2. ACID. Right now, if a server fails while committing a write transaction that involves multiple nodes (via postgres_fdw or some other foreign data wrapper), you might end up with the transaction committed on some nodes but not others. There's a patch for that, but it didn't make it into PostgreSQL 11. Similarly, we'd really like to have MVCC snapshots that span the entire cluster, so that if you start and commit a transaction T1, a subsequently-started transaction T2 will either see T1 as committed on every node or as not-committed on every node. Several attempts have been made to solve this problem - most recently by Stas Kelvich. I think these are quite difficult problems, and many of the solutions proposed to date have notable disadvantages, but I don't think the problems are intractable. Another, related area that also needs attention is global deadlock detection.
3. Provisioning and Management. It will be nice to be able to set up partitioned tables with foreign partitions, create matching tables on the remote side, configure some sort of global transaction manager to provide MVCC semantics, and run queries that are well-optimized and return results quickly. However, getting it all working may be more manual than many users would prefer. Some thought needs to be given to making it easier to set up and configure, and also to issues such as backup and failover in a distributed environment.
I don't think it's possible to identify a strict priority order between these items. A few years ago, I took the position that pushdown capabilities were more important than anything else. A system that lacks good provisioning tools and ACID semantics may still get used if it is fast enough; a system that is too slow will not be useful regardless of anything else.
In light of the development already completed, though, the situation seems less clear. If you happen to be using queries that are well-handled by the pushdown capabilities in v11, further development in that area may not seem like a high priority, but if not, it may seem like the top priority. Similarly, if you are mostly running queries against static data, or against a data set where there are new bulk loads but no modification of existing data, or if your alternative is a NoSQL solution that doesn't even deliver ACID semantics on a single node, then you might not care very much about ACID semantics across nodes; but if you're running a highly transactional workload that relies on those semantics for correctness, you probably care a great deal. Finally, if you're an expert PostgreSQL DBA, or have some really good tools to help you out, provisioning and management may not seem unreasonably difficult; if you're new to PostgreSQL, or at least to this area, you may have no idea where to start.
I don't believe that anyone has a complete vision of what a built-in sharding feature for PostgreSQL should look like just yet.
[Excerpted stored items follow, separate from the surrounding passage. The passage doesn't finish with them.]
/-- Which of the forms an instruction has: 16-bit, 32-bit, Carillon, or a step with no encoding. -/
def Instr.form : Instr → Form
  | .mov _ _ => .half
  | .iadd16 _ _ => .half
  | .isub16 _ _ => .half
  | .imul16 _ _ => .half
  | .iand16 _ _ => .half
  | .ior16 _ _ => .half
  | .ixor16 _ _ => .half
  | .ishl16 _ _ => .half
  | .ishr16 _ _ => .half
  | .fadd16 _ _ => .half
  | .fsub16 _ _ => .half
  | .fmul16 _ _ => .half
  | .fmax16 _ _ => .half
  | .fmin16 _ _ => .half
  | .imax16 _ _ => .half
  | .imin16 _ _ => .half
  | .iadd _ _ _ _ _ _ => .word
  | .isub _ _ _ _ _ _ => .word
  | .imul _ _ _ _ _ _ => .word
  | .imulh _ _ _ _ _ _ => .word
  | .imulhu _ _ _ _ _ _ => .word
  | .imad _ _ _ _ _ _ => .word
  | .iand _ _ _ _ _ _ => .word
  | .ior _ _ _ _ _ _ => .word
  | .ixor _ _ _ _ _ _ => .word
  | .iandn _ _ _ _ _ _ => .word
  | .ishl _ _ _ _ _ _ => .word
  | .ishr _ _ _ _ _ _ => .word
  | .isra _ _ _ _ _ _ => .word
  | .imin _ _ _ _ _ _ => .word
  | .imax _ _ _ _ _ _ => .word
  | .umin _ _ _ _ _ _ => .word
  | .umax _ _ _ _ _ _ => .word
  | .iseq _ _ _ _ _ _ => .word
  | .islt _ _ _ _ _ _ => .word
  | .isltu _ _ _ _ _ _ => .word
  | .iadd64 _ _ _ _ _ _ => .word
  | .isub64 _ _ _ _ _ _ => .word
  | .addi _ _ _ _ _ => .word
  | .shli _ _ _ _ _ => .word
  | .shri _ _ _ _ _ => .word
  | .srai _ _ _ _ _ => .word
  | .andi _ _ _ _ _ => .word
  | .fadd _ _ _ _ _ _ => .word
  | .fsub _ _ _ _ _ _ => .word
  | .fmul _ _ _ _ _ _ => .word
  | .fma _ _ _ _ _ _ => .word
  | .fmin _ _ _ _ _ _ => .word
  | .fmax _ _ _ _ _ _ => .word
  | .fseq _ _ _ _ _ _ => .word
  | .fslt _ _ _ _ _ _ => .word
  | .fsle _ _ _ _ _ _ => .word
  | .sel _ _ _ _ _ _ => .word
  | .rcp _ _ _ _ => .word
  | .rsq _ _ _ _ => .word
  | .sqrt _ _ _ _ => .word
  | .exp2 _ _ _ _ => .word
  | .log2 _ _ _ _ => .word
  | .sin2pi _ _ _ _ => .word
  | .cos2pi _ _ _ _ => .word
  | .tanh _ _ _ _ => .word
  | .fabs _ _ _ _ => .word
  | .fneg _ _ _ _ => .word
  | .cvtif _ _ _ _ => .word
  | .cvtuf _ _ _ _ => .word
  | .cvtfi _ _ _ _ => .word
  | .cvtfu _ _ _ _ => .word
  | .cvtfir _ _ _ _ => .word
  | .frint _ _ _ _ => .word
  | .ffloor _ _ _ _ => .word
  | .ftrunc _ _ _ _ => .word
  | .clz _ _ _ _ => .word
  | .popc _ _ _ _ => .word
  | .brev _ _ _ _ => .word
  | .rnd _ _ _ _ _ => .word
  | .perm _ _ _ _ _ _ => .word
  | .xredIadd _ _ _ => .word
  | .xredImin _ _ _ => .word
  | .xredImax _ _ _ => .word
  | .xredUmin _ _ _ => .word
  | .xredUmax _ _ _ => .word
  | .xredIand _ _ _ => .word
  | .xredIor _ _ _ => .word
  | .xredIxor _ _ _ => .word
  | .xredFadd _ _ _ => .word
  | .xredFmin _ _ _ => .word
  | .xredFmax _ _ _ => .word
  | .xredIscan _ _ _ => .word
  | .xredIscanx _ _ _ => .word
  | .xredFscan _ _ _ => .word
  | .xredFscanx _ _ _ => .word
  | .laneIndex _ => .word
  | .laneDie _ => .word
  | .laneGcore _ => .word
  | .laneHome _ _ _ => .word
  | .movi _ _ => .word
  | .movhi _ _ => .word
  | .dset _ _ _ _ _ _ => .word
  | .dmean _ _ _ _ => .word
  | .dvar _ _ _ _ => .word
  | .dvarU _ _ _ _ => .word
  | .dstd _ _ _ _ => .word
  | .dstdU _ _ _ _ => .word
  | .dscale _ _ _ _ _ _ => .word
  | .dtagNew _ _ _ _ => .word
  | .dtagRead _ => .word
  | .dtagReset => .word
  | .dfoldT _ _ _ _ => .word
  | .dfoldM _ _ _ _ => .word
  | .dfoldL _ _ _ _ => .word
  | .dcov _ _ _ _ _ _ => .word
  | .dtos _ _ _ _ => .word
  | .dtosL _ _ _ _ => .word
  | .stod _ _ _ _ _ _ => .word
  | .dclamp _ _ _ _ _ _ => .word
  | .dfuse _ _ _ _ _ _ => .word
  | .ldb _ _ _ _ _ => .word
  | .ldh _ _ _ _ _ => .word
  | .ldw _ _ _ _ _ => .word
  | .ldd _ _ _ _ _ => .word
  | .stb _ _ _ _ _ => .word
  | .sth _ _ _ _ _ => .word
  | .stw _ _ _ _ _ => .word
  | .std _ _ _ _ _ => .word
  | .astoIadd _ _ _ _ => .word
  | .astoFadd _ _ _ _ => .word
  | .astoFaddR _ _ _ _ => .word
  | .astoImin _ _ _ _ => .word
  | .astoImax _ _ _ _ => .word
  | .astoFmin _ _ _ _ => .word
  | .astoFmax _ _ _ _ => .word
  | .astoIor _ _ _ _ => .word
  | .fence _ _ => .word
  | .pref _ _ _ => .word
  | .spill _ _ _ _ => .word
  | .fill _ _ _ _ => .word
  | .spillp _ _ _ _ => .word
  | .fillp _ _ _ _ => .word
  | .rngKey _ _ _ => .word
  | .rngKeyLo _ _ => .word
  | .rngKeyHi _ _ => .word
  | .rngU _ _ _ _ _ _ => .word
  | .rngG _ _ _ _ _ _ => .word
  | .rngB _ _ _ _ _ _ => .word
  | .rngD _ _ _ _ _ _ => .word
  | .rngC _ _ _ _ _ => .word
  | .srnd _ _ _ _ _ _ => .word
  | .rngPos _ _ => .word
  | .rngPosAdd _ _ => .word
  | .rngPosRd _ _ => .word
  | .cpyGo _ => .word
  | .cpyFence => .word
  | .cpyCancel _ => .word
  | .selGo _ => .word
  | .selMerge _ => .word
  | .tilePin _ _ _ => .word
  | .tileQuery _ _ => .word
  | .tilePrefetch _ _ => .word
  | .tileDrainlog _ _ => .word
  | .crlPost _ _ _ _ => .word
  | .mma _ _ _ _ => .word
  | .dmma _ _ _ _ => .word
  | .mmaqM _ _ _ _ => .word
  | .mmaqD _ _ _ _ => .word
  | .mfen => .word
  | .mcommit _ => .word
  | .mwait _ => .word
  | .mdrainRows _ _ _ _ => .word
  | .mdrainAdd _ _ _ _ => .word
  | .mdrainFolio _ _ _ => .word
  | .maccZero _ _ => .word
  | .maccLoad _ _ _ _ => .word
  | .maccTree _ _ _ => .word
  | .maccGov _ => .word
  | .bra _ => .word
  | .brz _ _ => .word
  | .brnz _ _ => .word
  | .split _ _ => .word
  | .rcv => .word
  | .kpush _ => .word
  | .call _ _ => .word
  | .ret _ => .word
  | .jmpr _ => .word
  | .exit => .word
  | .yield => .word
  | .nop => .word
  | .bkpt => .word
  | .saluAdd _ _ _ => .word
  | .saluSub _ _ _ => .word
  | .saluMul _ _ _ => .word
  | .saluMulhu _ _ _ => .word
  | .saluAnd _ _ _ => .word
  | .saluOr _ _ _ => .word
  | .saluXor _ _ _ => .word
  | .saluShl _ _ _ => .word
  | .saluShr _ _ _ => .word
  | .saluSra _ _ _ => .word
  | .saluSlt _ _ _ => .word
  | .saluSltu _ _ _ => .word
  | .saluMin _ _ _ => .word
  | .saluMax _ _ _ => .word
  | .saluMinu _ _ _ => .word
  | .saluMaxu _ _ _ => .word
  | .saluiAdd _ _ _ => .word
  | .saluiAnd _ _ _ => .word
  | .saluiOr _ _ _ => .word
  | .saluiXor _ _ _ => .word
  | .saluiShl _ _ _ => .word
  | .saluiShr _ _ _ => .word
  | .saluiSra _ _ _ => .word
  | .saluiSlt _ _ _ => .word
  | .saluiSltu _ _ _ => .word
  | .saluiShor _ _ _ => .word
  | .sfpuAdd _ _ _ => .word
  | .sfpuSub _ _ _ => .word
  | .sfpuMul _ _ _ => .word
  | .sfpuDiv _ _ _ => .word
  | .sfpuMin _ _ _ => .word
  | .sfpuMax _ _ _ => .word
  | .sfpuSeq _ _ _ => .word
  | .sfpuSlt _ _ _ => .word
  | .sfpuSle _ _ _ => .word
  | .sfpuCvtif _ _ => .word
  | .sfpuCvtfi _ _ => .word
  | .sldD _ _ _ => .word
  | .sldW _ _ _ => .word
  | .sldWs _ _ _ => .word
  | .sstD _ _ _ => .word
  | .sstW _ _ _ => .word
  | .tsrSet _ _ => .word
  | .tsrGet _ _ => .word
  | .tsrLsw _ => .word
  | .tsrLsr _ => .word
  | .tsrOvr _ => .word
  | .tsrOvc _ _ => .word
  | .tsrFlr _ => .word
  | .tsrFlc _ _ => .word
  | .xps _ _ _ => .word
  | .voteAny _ _ _ => .word
  | .voteAll _ _ _ => .word
  | .voteCount _ _ _ => .word
  | .voteFirst _ _ _ => .word
  | .voteBallot _ _ _ _ => .word
  | .sbcastD _ _ => .word
  | .sbcastM _ _ => .word
  | .ctrAdd _ _ _ _ => .word
  | .ctrWait _ _ _ _ => .word
  | .ctrLoad _ _ _ => .word
  | .bar _ _ => .word
  | .sysRd _ _ => .word
  | .sysWr _ _ => .word
  | .sysHrd _ _ => .word
  | .sysHwr _ _ => .word
  | .sysCancel _ => .word
  | .trap _ => .word
  | .svcVersion => .word
  | .svcPoolmap => .word
  | .svcPoolcount => .word
  | .svcPrefetch => .word
  | .svcUnknown _ => .word
  | .rte => .word
  | .kregRd _ _ => .word
  | .kregWr _ _ => .word
  | .kregAdd _ _ _ => .word
  | .clause _ _ _ _ _ => .word
  | .halt => .micro
  | .cmovh _ _ => .micro
  | .corl _ _ => .micro
  | .carillonFadd _ _ _ => .micro
  | .carillonFsub _ _ _ => .micro
  | .carillonFmul _ _ _ => .micro
  | .carillonFdiv _ _ _ => .micro
  | .cget _ _ _ => .micro
  | .cscale _ => .micro
  | .cpen _ _ => .micro
  | .ctopk _ => .micro
  | .ctopp _ => .micro
  | .cexp _ => .micro
  | .cnorm _ => .micro
  | .cpsum => .micro
  | .nset _ _ _ => .micro
  | .rngu _ _ => .micro
  | .cdraw _ _ => .micro
  | .cacc _ _ _ _ => .micro
  | .br _ _ _ => .micro
  | .waitc _ => .micro
  | .emit _ _ _ => .micro
  | .clauseWaitRelease _ => .event
  | .loadDataReturn _ => .event
  | .waitFullRead _ => .event
  | .storeTaken _ => .event
  | .noiseResult _ => .event
  | .ctrAddResult _ => .event
  | .ctrWaitReturn _ => .event
  | .ctrLoadResult _ => .event
  | .barRelease _ => .event
  | .fenceComplete _ => .event
  | .svcReturn _ => .event
  | .astoApply _ => .event
  | .drainAddApply _ => .event
  | .matrixOpComplete _ => .event
  | .mmaqJoin _ _ => .event
  | .maccTreeJoin _ => .event
  | .governorWindow _ => .event
  | .quireComplete _ => .event
  | .cpyFenceComplete _ => .event
  | .selectionPartialList _ _ => .event
  | .selectionComplete _ => .event
  | .candidateDelivery _ => .event
  | .carillonWake _ => .event
  | .carillonSuspend _ => .event
  | .carillonResume _ => .event
  | .logAppend _ => .event
  | .tileFrameObtained _ => .event
  | .tileArrivalFailed _ _ => .event
  | .phaseLogArrival _ => .event
  | .faultRecordPost _ => .event
  | .faultRingHeadPoll _ => .event
  | .poolRefill _ _ => .event
  | .mergeRewalk _ => .event
  | .shootdown _ _ => .event
  | .shootdownAgentAdd _ _ => .event
  | .unitPlacement _ => .event
  | .unitFinish _ => .event
  | .phaseEnd _ => .event
  | .preemptHalt _ => .event
  | .preemptSave _ => .event
  | .preemptSwapDone _ => .event
  | .restore _ => .event
  | .restoreDone _ => .event
  | .descriptorTake _ => .event
  | .fabricStore _ => .event
  | .fabricAsto _ => .event
  | .fabricCtradd _ => .event
  | .descriptorAck _ _ _ _ => .event
  | .linkRetryExpiry _ => .event
  | .sequenceSteal _ _ => .event
  | .chipSteal _ _ => .event
  | .stealStateInstall _ => .event
  | .stealAck _ => .event
  | .queueDoorbell _ _ => .event
  | .admdb _ => .event
  | .registerWrite _ _ => .event
  | .ctxCreate _ => .event
  | .ctxDestroy _ => .event
  | .queueCreate _ => .event
  | .queueDestroy _ => .event
  | .memMap _ => .event
  | .memUnmap _ => .event
  | .memProtect _ => .event
  | .tileEvict _ => .event
  | .faultReply _ => .event
  | .bufDeclare _ => .event
  | .launch _ => .event
  | .graphBegin _ => .event
  | .graphEnd _ => .event
  | .graphReplay _ => .event
  | .phaseOpen _ => .event
  | .phaseClose _ => .event
  | .cancel _ => .event
  | .crlBind _ => .event
  | .crlFree _ => .event
  | .crlLoad _ => .event
  | .crlRestart _ => .event
  | .batchUpdate _ => .event
  | .batchIter _ => .event
  | .signal _ => .event
  | .unknownCommand _ => .event
  | .hostBar2Access _ _ => .event
  | .bootImageWrite _ _ => .event
  | .bootstatGo => .event
  | .reset => .event
  | .thermalTrip => .event
  | .governorBudgetUpdate _ _ => .event
  | .attestationRequest _ _ => .event
  | .tstop _ => .event
  | .tstopExpiry => .event
  | .debugRelease => .event
  | .stopcl _ => .event
  | .clusterStopArrival _ => .event
  | .step _ _ _ => .event
  | .stepBlocked _ _ _ => .event
  | .resume _ => .event
  | .colophonCounterAdd _ => .event
  | .illegalInstruction _ => .event
  | .fetchFault _ => .event
  | .illegalOp _ => .event
  | .pcRange => .event
  | .powerLoss _ => .event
Certainly, I don't. At some point, perhaps a point not too far from now, the project may reach a point where such a vision is absolutely indispensable to further progress. It's not too soon to start thinking about what that vision ought to be. At the same time, even without such a vision, a great deal of progress has been made. I think we are close to achieving critical mass, and I'm looking forward to seeing what the future holds.